The Implication of Enhanced Cosmic Ray Diurnal Anisotropy on the Global Simultaneity of Forbush Decreases: A Statistical Approach

TL;DR

This study develops and applies a highly sensitive statistical method to analyze cosmic ray data, focusing on how enhanced diurnal anisotropy influences the timing and magnitude of Forbush decreases, with implications for understanding their global simultaneity.

Contribution

The paper introduces an improved, highly sensitive statistical technique that accounts for enhanced diurnal anisotropy in cosmic ray data, enhancing the detection and timing accuracy of Forbush decreases.

Findings

Enhanced anisotropy affects FD timing and magnitude.

Validated method improves FD detection accuracy.

Supports the hypothesis of FD global simultaneity.

Abstract

The short-term rapid CR flux depressions, generally referred to as Forbush decreases (FDs), are the most spectacular time-intensity CR variation.

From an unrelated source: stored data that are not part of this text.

-- ==== Sys2Proof/Machine/Power.lean ====
section
/-! DEFINITION. Power states, the cap, metering, temperature, the AVSBus loop and the power-fail flush (20 R532 to R540; 16
R414 to R416). -/

namespace Sys2Proof.Machine

/-! ### What a reset clears (R544) -/

/-- The logic of the device in its reset values, with what every kind of whole-device reset keeps: flash, NAND, fuses and
straps, the spare map, resident objects and their pages, the model's own clock, draws and queue. -/
def resetLogic (s : State) : State :=
  { life := .held, now := s.now, free := s.free, pending := s.pending,
    cfg := { stepping := s.cfg.stepping, serial := s.cfg.serial },
    sec := { slots := s.sec.slots, rollbackMin := s.sec.rollbackMin, rollbackImage := s.sec.rollbackImage },
    wb := { powerCycles := s.wb.powerCycles, streams := s.wb.streams },
    flt := { benches := s.flt.benches },
    log := { flash := s.log.flash, presPoint := s.log.presPoint, ringPoint := s.log.ringPoint, presFull := s.log.presFull,
             dropCount := s.log.dropCount, hours := s.log.hours, hoursFlash := s.log.hoursFlash, nonce := s.log.nonce },
    dom := { straps := s.dom.straps, uid := s.dom.uid, strapBad := s.dom.strapBad },
    mem := { s.mem with eccCorrected := 0, eccUncorrected := 0, rowSpared := 0, motionWaits := 0, haulAbort := 0, quotaHit := 0 },
    haul := { points := s.haul.points, running := s.haul.running },
    stk := { s.stk with pfReplayed := false, pfIncomplete := false, rdRetryOk := 0, rdFail := 0, blkRetired := 0, peFail := 0,
                        mergesFull := 0, stkFull := 0,
                        cmdCode := if s.stk.formatting.isSome then 4 else 0, formatting := none,
                        formatted := if s.stk.formatting.isSome then none else s.stk.formatted },
    srch := { colls := s.srch.colls }, gth := { tables := s.gth.tables },
    lands := { i3cAddr := s.lands.i3cAddr, i3cIndex := s.lands.i3cIndex, tap := s.lands.tap } }

/-- A table after a reset: RETIRING regions become FREE (R271). -/
def resetTable (t : Table) : Table :=
  let f (r : Region) : Region := if r = .retiring then .free else r
  { t with region0 := f t.region0, region1 := f t.region1, busy := none, cmdCode := 0, failMember := 0, retireSeen := false,
           prepared := none, committed := false }

/-- Plan sets are emptied with their job-context objects (R87, R544). -/
def dropSets (s : State) : State :=
  (heldSets s).foldl (fun s p => freeObjects p.serial s) { s with cfg.active := none, cfg.retiring := none, cfg.shadow := none }

/-- A firmware image that was being programmed is no image any more (R552). -/
def spoilImage (s : State) : State :=
  if s.rst.fwLoad.isSome then { s with log.flash := cellsClear 0 0x2000000 s.log.flash } else s

/-- Collections that lost an object wait for their restoration (R410); their folds stop (R308). -/
def resetColl (lost : Bool) (c : Coll) : Coll :=
  let c := stopFold c
  if lost then { c with restoring := true, version := 0, pending := [] } else c

/-- A collection has an object in HBM. -/
def collInHbm (s : State) (c : Coll) : Bool :=
  (checkpointObjects c).any fun id => ((residentObj s id).map (·.place.tier)) == some 0

/-- Slot changes that had their ticket are in the slot state words before the logic is reset. -/
def drainAll (s : State) : State :=
  s.srch.colls.foldl (fun s c =>
    setColl { c with pending := [] } (c.pending.foldl (fun s p => writeSlot c p.slot p.state s) s)) s

/-- Collections of the present set that restore no more, after a reset that lost `lost` of them. -/
def resetColls (lost : Coll → Bool) (s : State) : State := { s with srch.colls := s.srch.colls.map fun c => resetColl (lost c) c }

/-- Collections and tables after a reset. -/
def resetResident (lost : Coll → Bool) (s : State) : State :=
  let s := resetColls lost s
  { s with gth.tables := s.gth.tables.map resetTable }

/-- The device in power-on reset: what lies in HBM, DDR5 and the logic is lost (R544). -/
def powerOnReset (s : State) : State :=
  let s := resetResident (fun _ => true) (dropSets (spoilImage s))
  let r := resetLogic s
  { r with mem.cells := [], mem.stacksFailed := [], mem.modules := List.replicate 16 none, mem.objs := r.mem.objs.map Obj.forget,
           mem.pages := r.mem.pages.map fun (p : Page) => { p with motion := false }, stk.ready := false, wb.streams := s.wb.streams }

/-! ### The power-fail flush (R414, R539) -/

/-- Steps 1 and 2 of R414 with a record: nothing is sent any more, and the device is silent. -/
def beginFlush (type code : Nat) (s : State) : State :=
  stampedIf s fun s t =>
    let s := event t type devLoc code 1 0 0 [] s
    { s with life := .flushing, out := [], pwr.move := none }

/-- POWER_FAIL: an assertion that passes the filter (R414). -/
def execPowerFail (heldNs : Nat) (s : State) : Host.Outcome State Fault Refusal :=
  .next (if heldNs < 2000 then s
    else if s.life = .ready || s.life = .recovery then beginFlush 0x73 0 s
    else if s.life = .flushing && !(s.log.queue.any (·.type == 0x73)) then event (unstamped s) 0x73 devLoc 0 1 0 0 [] s
    else s)

/-- Journal entries that the Stockpile copy does not hold (R144). -/
def journalTail (s : State) : List JEntry := s.wb.journal.filter fun e => !(s.stk.journalCopy.any (·.pos == e.pos))

/-- FLUSH_DONE: steps 3 to 6 of R414; `committed` tells which commit pages were programmed. -/
def execFlushDone (committed : List Bool) (s : State) : Host.Outcome State Fault Refusal :=
  .next (if s.life = .flushing then
      let done := [0, 1].map fun i => committed.getD i false && ctrlClock s i
      let f : Flush := ⟨s.lands.thermtrip, s.log.queue, journalTail s, done⟩
      { s with life := .halted, stk.flush := if s.stk.ready then some f else none }
    else s)

/-! ### Power states (R532 to R535) -/

/-- A move to PS2 to PS4 is refused while the device works (R533). -/
def powerBusy (s : State) : Bool :=
  s.job.phase != 0 || s.cfg.load.isSome || s.cfg.swap.isSome || s.cfg.domSwap.isSome || s.haul.running.isSome

/-- A write to PWR_CMD (R533, R535, R556, R557). -/
def powerCommand (v : W64) (s : State) : State :=
  let p := regBits v 0 3
  if !regBit v 3 then s
  else if 4 < p then { s with pwr.code := 2 }
  else if s.pwr.move.isSome then { s with pwr.code := 1 }
  else if p = s.pwr.state then { s with pwr.code := 0 }
  else if s.pwr.state != 4 && decide (2 ≤ p) && powerBusy s then { s with pwr.code := 1 }
  else { s with pwr.code := 0, pwr.move := some (p, s.now) }

/-- Value of a PWR_CMD write that starts a move. -/
def powerData (p : BitVec 3) : W64 := atBit 0 p ||| 8

/-- PWR_CMD. -/
def execPwrCmd (c : Cmd) (state : BitVec 3) (s : State) : Host.Outcome State Fault Refusal :=
  .next (mgmtWrite c rPwrCmd (powerData state) (fun _ => powerCommand (powerData state)) s)

/-- Every write in the buffers is programmed (R534, PS2 to PS3). -/
def drainBuffers (s : State) : State :=
  { s with stk.ctrls := s.stk.ctrls.map fun (c : Ctrl) => { c with buf := [], deltas := c.deltas + 16 * c.buf.length, fresh := c.fresh ++ c.buf } }

/-- Weight objects with a page in HBM lose their contents (R534). -/
def hbmLost (s : State) (o : Obj) : Obj :=
  if s.mem.pages.any fun p => p.tier == 0 && decide (o.place.tier < 2) && decide (o.page ≤ p.page) && decide (p.page < o.page + o.place.size)
  then o.forget else o

/-- What one hop between adjacent states does (R534). -/
def powerHop (from' to' : Nat) (s : State) : State :=
  match from', to' with
  | 2, 3 => drainBuffers s
  | 3, 2 => { s with flt.accs := [], flt.store := [] }
  | 3, 4 => { s with mem.cells := s.mem.cells.filter fun c => decide (2 ^ 41 ≤ c.1), mem.objs := s.mem.objs.map (hbmLost s) }
  | _, _ => s

/-- Bits of PWR_CAP (R556, R537). -/
def capWrite (v : W64) (s : State) : State :=
  let w := regBits v 0 12
  if w = 0 || (decide (800 ≤ w) && decide (w ≤ 2200)) then { s with pwr.cap := BitVec.ofNat 12 w, pwr.capBad := false }
  else { s with pwr.capBad := true }

/-- PWR_CAP_WRITE. -/
def execPwrCapWrite (c : Cmd) (data : W64) (s : State) : Host.Outcome State Fault Refusal :=
  .next (mgmtWrite c rPwrCap data (fun _ => capWrite data) s)

/-! ### Metering, the cap and temperature (R536 to R539) -/

/-- Average package power in units of 0.1 W over the last 1 ms. -/
def powerDw (s : State) : Nat :=
  if s.pwr.samples.isEmpty then 0 else (s.pwr.samples.map fun x => x.1 * x.2).sum / (s.pwr.samples.length * 100000)

/-- METER_SAMPLE (R536). -/
def execMeterSample (milliVolt milliAmp : Nat) (s : State) : Host.Outcome State Fault Refusal :=
  .next (if s.life = .ready || s.life = .recovery then
      { s with pwr.samples := ((milliVolt, milliAmp) :: s.pwr.samples).take 100, pwr.inputMv := satNat 16 milliVolt }
    else s)

/-- The cap the loop holds, in W (R537). -/
def capInForce (s : State) : Nat := if s.pwr.cap = 0 then 2200 else s.pwr.cap.toNat

/-- The issue fraction after one step of the loop: lowered by 8/64 while a die is hot, else by a step that the manual
leaves open (R537, R538; log 40). -/
def issueAfter (s : State) : Nat :=
  if s.pwr.throttle then max 1 (s.pwr.issueFrac - 8)
  else max 1 (min 64 (s.pwr.issueFrac + Config.issueStep s.free % 17 - 8))

/-- CAP_LOOP_STEP (R537, R538). -/
def execCapLoopStep (s : State) : Host.Outcome State Fault Refusal :=
  .next (whenServing s fun s =>
    let f := issueAfter s
    { s with pwr.issueFrac := f, pwr.capUnmet := f == 1 && decide (10 * capInForce s < powerDw s), free := s.free + 1 })

/-- THERMAL_SAMPLE: a reading for each of the eighteen dies, in units of 0.5 °C (R538, R539). -/
def execThermalSample (halfDegrees : List Nat) (s : State) : Host.Outcome State Fault Refusal :=
  .next (if s.life = .ready || s.life = .recovery then
      let hot := halfDegrees.foldl max 0
      let throttle := decide (206 ≤ hot) || (s.pwr.throttle && decide (202 ≤ hot))
      let s := { s with pwr.tmax := satNat 10 hot, pwr.throttle := throttle }
      if 230 ≤ hot then
        beginFlush 0x72 (halfDegrees.findIdx fun x => decide (230 ≤ x)) { s with lands.thermtrip := true }
      else s
    else if s.life = .flushing && !s.lands.thermtrip && halfDegrees.any (230 ≤ ·) then
      event (unstamped s) 0x72 devLoc (halfDegrees.findIdx fun x => decide (230 ≤ x)) 1 0 0 [] { s with lands.thermtrip := true }
    else s)

/-! ### The AVSBus loop (R540, R582) -/

/-- AVS_ADJUST: the setpoint moves by what the sense is off nominal, within its range (log 41). -/
def execAvsAdjust (senseMv : Nat) (s : State) : Host.Outcome State Fault Refusal :=
  .next (whenServing s fun s =>
    if s.pwr.avsFault then s
    else { s with pwr.setpoint := max 1780 (min 1950 (s.pwr.setpoint + 1800 - senseMv)), pwr.avsRetry := false })

/-- AVS_TIMEOUT: a frame without a valid response within 2 µs. -/
def execAvsTimeout (s : State) : Host.Outcome State Fault Refusal :=
  .next (whenServing s fun s => if s.pwr.avsRetry then { s with pwr.avsRetry := false, pwr.avsFault := true } else { s with pwr.avsRetry := true })

end Sys2Proof.Machine
end

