-- ==== Sys2Proof/Machine/Core.lean ====
section
/-! DEFINITION. The machine as the host runs it. -/

def Sys2Proof.core : Host.Core := { State := Sys2Proof.Machine.State, Fault := Sys2Proof.Machine.Fault, Refusal := Sys2Proof.Machine.Refusal, step := Sys2Proof.Machine.step, reset := Sys2Proof.Machine.State.reset }
end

The need for analytical transformation of the observational CR time series data, to account for FDs and other recurrence tendencies such as periodicities and cycles, was noted since the 1930s'. Nevertheless, it has been recently observed that harmonic analysis, which is capable of transforming raw CR data into different frequencies, is rarely exploited. Predominant in the literature are the ordinary Fourier and power spectral analyses, generally used to calculate the positive vectors (amplitude and phase) of the periodic diurnal CR anisotropy. In the two approaches, the days immediately connected with FDs are frequently removed to minimize unusual changes in the amplitude of the vectors as well as a spurious time of maximum. However, there is a paucity of publications that adjust for the influence of enhanced CR diurnal anisotropy on the magnitude and timing of FDs. Recently, in an attempt to test the global FD event simultaneity, a combination of numerical filtering and fast Fourier transform techniques was deployed to account for these superposition tendencies in daily CR data, including the intractable CR diurnal anisotropy. However, an extremely sensitive version of the software would be required to analyze high-resolution CR hourly averages. As a way of achieving accurate detection and precise timing of FD signals, the computer algorithms were technically improved and employed in a long-term statistical investigation. To appreciate the implemented extremely sensitive statistical technique, several validation analyses, including FD-based solar-terrestrial correlation, comparison of FD catalogues, and Frobush event simultaneity test were conducted.